*** Data extracts Section Begins ***

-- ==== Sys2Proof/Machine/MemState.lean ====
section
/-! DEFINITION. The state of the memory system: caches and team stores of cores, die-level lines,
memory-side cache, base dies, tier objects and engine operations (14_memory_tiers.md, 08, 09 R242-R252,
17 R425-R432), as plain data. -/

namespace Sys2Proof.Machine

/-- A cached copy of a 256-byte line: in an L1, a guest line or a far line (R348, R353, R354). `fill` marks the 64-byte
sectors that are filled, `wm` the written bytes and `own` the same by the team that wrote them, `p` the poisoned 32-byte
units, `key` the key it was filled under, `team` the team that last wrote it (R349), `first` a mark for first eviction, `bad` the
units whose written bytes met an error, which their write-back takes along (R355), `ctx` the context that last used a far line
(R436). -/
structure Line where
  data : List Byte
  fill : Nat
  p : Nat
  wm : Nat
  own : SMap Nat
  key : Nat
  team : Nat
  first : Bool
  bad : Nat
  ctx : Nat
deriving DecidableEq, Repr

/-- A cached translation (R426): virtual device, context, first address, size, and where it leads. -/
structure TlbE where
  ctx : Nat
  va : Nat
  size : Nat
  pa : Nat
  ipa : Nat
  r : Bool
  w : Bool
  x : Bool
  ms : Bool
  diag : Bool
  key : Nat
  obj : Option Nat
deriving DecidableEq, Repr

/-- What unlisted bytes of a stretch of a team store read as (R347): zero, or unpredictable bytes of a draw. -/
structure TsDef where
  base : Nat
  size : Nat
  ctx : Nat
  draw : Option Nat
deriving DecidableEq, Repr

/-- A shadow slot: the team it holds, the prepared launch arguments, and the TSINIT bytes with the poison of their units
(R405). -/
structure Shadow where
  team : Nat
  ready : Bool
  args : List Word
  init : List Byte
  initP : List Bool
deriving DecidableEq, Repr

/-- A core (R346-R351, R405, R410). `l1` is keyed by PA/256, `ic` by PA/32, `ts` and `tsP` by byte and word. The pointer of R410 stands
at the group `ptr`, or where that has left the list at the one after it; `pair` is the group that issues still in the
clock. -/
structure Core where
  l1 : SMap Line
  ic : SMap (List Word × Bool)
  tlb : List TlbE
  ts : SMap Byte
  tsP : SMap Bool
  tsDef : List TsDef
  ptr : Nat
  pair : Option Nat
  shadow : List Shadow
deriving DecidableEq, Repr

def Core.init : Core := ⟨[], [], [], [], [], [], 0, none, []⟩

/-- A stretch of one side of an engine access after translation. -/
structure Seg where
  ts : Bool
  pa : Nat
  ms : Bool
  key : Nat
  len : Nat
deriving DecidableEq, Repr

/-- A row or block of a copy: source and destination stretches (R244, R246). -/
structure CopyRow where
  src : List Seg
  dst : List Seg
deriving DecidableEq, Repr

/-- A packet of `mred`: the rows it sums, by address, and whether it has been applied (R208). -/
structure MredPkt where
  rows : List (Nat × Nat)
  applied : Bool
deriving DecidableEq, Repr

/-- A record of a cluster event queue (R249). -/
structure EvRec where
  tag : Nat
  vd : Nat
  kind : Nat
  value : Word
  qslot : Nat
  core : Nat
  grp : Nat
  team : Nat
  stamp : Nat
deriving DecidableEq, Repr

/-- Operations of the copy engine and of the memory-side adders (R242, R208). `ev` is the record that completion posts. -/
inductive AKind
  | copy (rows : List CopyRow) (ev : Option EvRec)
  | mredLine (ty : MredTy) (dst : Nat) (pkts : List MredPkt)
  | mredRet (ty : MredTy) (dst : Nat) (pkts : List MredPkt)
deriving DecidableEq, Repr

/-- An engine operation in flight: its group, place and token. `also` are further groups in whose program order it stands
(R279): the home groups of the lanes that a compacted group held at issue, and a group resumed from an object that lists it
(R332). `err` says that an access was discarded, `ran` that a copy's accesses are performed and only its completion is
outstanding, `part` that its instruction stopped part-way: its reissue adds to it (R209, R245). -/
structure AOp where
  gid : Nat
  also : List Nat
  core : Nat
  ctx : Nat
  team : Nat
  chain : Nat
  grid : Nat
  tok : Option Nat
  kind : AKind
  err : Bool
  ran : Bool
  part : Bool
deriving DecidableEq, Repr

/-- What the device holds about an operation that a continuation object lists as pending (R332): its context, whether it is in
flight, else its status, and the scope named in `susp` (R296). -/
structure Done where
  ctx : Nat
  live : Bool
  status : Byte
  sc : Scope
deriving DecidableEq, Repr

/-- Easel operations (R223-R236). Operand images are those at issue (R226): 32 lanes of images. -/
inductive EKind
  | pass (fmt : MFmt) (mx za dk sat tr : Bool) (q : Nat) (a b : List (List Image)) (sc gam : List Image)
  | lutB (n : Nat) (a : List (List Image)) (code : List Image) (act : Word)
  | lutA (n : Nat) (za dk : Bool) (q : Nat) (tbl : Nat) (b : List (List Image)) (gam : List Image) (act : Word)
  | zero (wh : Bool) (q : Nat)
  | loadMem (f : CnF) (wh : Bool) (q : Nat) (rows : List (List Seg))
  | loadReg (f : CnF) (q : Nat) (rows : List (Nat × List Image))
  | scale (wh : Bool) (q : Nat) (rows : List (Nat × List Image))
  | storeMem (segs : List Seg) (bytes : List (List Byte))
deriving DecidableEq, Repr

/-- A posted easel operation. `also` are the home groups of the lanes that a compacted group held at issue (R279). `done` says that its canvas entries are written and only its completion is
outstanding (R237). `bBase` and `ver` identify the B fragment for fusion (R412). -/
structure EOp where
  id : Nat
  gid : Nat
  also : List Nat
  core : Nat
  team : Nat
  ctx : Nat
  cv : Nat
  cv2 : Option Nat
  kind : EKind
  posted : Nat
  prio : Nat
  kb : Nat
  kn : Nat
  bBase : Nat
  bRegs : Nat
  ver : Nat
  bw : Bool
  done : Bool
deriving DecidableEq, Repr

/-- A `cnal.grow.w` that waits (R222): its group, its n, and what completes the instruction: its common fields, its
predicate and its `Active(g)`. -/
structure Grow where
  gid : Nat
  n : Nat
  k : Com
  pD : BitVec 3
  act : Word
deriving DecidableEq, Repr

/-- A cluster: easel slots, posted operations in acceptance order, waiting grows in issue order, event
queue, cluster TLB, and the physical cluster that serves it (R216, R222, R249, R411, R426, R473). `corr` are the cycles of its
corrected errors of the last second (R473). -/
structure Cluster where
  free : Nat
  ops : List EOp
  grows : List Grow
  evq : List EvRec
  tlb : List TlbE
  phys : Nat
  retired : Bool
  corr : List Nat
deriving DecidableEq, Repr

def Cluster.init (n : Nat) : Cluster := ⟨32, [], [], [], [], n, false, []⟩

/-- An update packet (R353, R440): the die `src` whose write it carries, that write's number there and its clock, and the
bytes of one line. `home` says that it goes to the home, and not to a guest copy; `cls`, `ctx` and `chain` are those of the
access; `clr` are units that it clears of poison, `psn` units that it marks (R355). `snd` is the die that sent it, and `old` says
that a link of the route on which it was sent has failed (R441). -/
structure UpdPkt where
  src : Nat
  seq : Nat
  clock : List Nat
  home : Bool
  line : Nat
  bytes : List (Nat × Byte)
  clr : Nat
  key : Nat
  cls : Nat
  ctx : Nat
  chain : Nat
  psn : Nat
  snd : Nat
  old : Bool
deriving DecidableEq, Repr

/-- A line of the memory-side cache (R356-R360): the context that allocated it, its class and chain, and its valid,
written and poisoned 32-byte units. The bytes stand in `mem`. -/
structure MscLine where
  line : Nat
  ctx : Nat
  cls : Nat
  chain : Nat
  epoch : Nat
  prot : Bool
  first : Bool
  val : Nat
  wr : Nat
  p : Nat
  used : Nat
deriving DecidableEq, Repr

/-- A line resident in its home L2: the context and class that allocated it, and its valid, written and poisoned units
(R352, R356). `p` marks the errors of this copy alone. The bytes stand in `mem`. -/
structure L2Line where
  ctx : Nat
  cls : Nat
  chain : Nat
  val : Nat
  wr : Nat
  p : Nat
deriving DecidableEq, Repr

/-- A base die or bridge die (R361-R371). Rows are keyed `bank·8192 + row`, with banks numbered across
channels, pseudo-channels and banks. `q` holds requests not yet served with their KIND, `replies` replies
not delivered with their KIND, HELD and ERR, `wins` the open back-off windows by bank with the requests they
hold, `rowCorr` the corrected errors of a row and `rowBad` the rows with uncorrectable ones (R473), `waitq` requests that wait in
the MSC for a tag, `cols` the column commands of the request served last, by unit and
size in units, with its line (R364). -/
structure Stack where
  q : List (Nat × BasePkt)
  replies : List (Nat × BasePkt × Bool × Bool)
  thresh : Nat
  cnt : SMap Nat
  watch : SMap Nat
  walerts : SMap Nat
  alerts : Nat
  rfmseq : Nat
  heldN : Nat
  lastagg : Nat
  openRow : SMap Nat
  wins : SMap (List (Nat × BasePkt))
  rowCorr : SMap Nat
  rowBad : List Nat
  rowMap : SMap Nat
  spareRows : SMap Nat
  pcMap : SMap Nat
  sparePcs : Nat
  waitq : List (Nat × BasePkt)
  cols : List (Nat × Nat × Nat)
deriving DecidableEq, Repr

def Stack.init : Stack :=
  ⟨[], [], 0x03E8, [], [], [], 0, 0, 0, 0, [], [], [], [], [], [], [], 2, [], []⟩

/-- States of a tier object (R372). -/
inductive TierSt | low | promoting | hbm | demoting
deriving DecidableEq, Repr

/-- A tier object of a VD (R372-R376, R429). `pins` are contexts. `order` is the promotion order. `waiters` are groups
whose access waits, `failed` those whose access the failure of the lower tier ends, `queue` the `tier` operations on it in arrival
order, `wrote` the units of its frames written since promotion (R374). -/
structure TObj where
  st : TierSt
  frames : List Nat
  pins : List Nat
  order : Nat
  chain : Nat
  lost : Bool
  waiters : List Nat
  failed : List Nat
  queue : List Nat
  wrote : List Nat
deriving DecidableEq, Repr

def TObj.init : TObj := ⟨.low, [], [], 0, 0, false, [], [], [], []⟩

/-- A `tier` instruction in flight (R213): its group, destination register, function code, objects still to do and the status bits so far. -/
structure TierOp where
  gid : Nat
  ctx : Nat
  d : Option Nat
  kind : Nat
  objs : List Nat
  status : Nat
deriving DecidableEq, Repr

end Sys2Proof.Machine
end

*** Data extracts Section Ends ***
*** Data extracts Section Begins ***

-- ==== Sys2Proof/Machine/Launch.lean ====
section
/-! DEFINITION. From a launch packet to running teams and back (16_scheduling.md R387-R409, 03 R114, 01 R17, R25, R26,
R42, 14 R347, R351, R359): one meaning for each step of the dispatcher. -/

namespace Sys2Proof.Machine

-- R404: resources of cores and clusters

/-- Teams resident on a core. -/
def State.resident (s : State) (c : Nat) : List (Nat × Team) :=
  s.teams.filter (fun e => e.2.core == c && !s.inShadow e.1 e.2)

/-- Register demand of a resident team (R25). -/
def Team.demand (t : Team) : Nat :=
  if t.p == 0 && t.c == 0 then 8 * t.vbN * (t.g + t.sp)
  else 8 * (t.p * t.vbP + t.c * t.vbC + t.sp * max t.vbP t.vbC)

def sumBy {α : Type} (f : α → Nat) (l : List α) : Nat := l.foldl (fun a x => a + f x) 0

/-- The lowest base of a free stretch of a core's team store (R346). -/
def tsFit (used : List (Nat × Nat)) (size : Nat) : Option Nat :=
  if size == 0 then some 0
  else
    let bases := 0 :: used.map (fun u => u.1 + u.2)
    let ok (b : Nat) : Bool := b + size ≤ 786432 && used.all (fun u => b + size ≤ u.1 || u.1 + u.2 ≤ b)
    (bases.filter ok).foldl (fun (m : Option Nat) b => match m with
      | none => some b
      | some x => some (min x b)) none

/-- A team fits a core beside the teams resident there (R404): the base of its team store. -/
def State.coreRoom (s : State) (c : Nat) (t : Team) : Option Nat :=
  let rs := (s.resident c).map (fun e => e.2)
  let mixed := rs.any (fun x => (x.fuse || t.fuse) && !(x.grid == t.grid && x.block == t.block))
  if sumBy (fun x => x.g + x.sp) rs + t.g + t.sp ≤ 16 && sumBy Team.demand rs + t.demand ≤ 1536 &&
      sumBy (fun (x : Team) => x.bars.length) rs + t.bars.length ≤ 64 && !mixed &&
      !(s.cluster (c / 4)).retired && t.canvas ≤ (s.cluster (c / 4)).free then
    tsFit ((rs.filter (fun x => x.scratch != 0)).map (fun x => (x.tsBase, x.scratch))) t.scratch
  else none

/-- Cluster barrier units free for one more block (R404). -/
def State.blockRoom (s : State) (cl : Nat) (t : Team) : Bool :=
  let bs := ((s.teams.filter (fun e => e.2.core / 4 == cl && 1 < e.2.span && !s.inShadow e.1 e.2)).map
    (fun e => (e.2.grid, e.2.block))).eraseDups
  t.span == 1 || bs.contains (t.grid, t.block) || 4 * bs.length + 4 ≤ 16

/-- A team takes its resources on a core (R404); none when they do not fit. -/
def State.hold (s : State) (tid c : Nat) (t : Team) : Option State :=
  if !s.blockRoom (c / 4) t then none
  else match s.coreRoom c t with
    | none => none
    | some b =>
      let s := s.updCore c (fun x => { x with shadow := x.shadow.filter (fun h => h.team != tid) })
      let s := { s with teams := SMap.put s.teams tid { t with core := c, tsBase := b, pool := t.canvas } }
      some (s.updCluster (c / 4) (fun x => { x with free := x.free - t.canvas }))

*** Data extracts Section Ends ***

How many lines above contain the word "bases"? Answer with the number alone.

2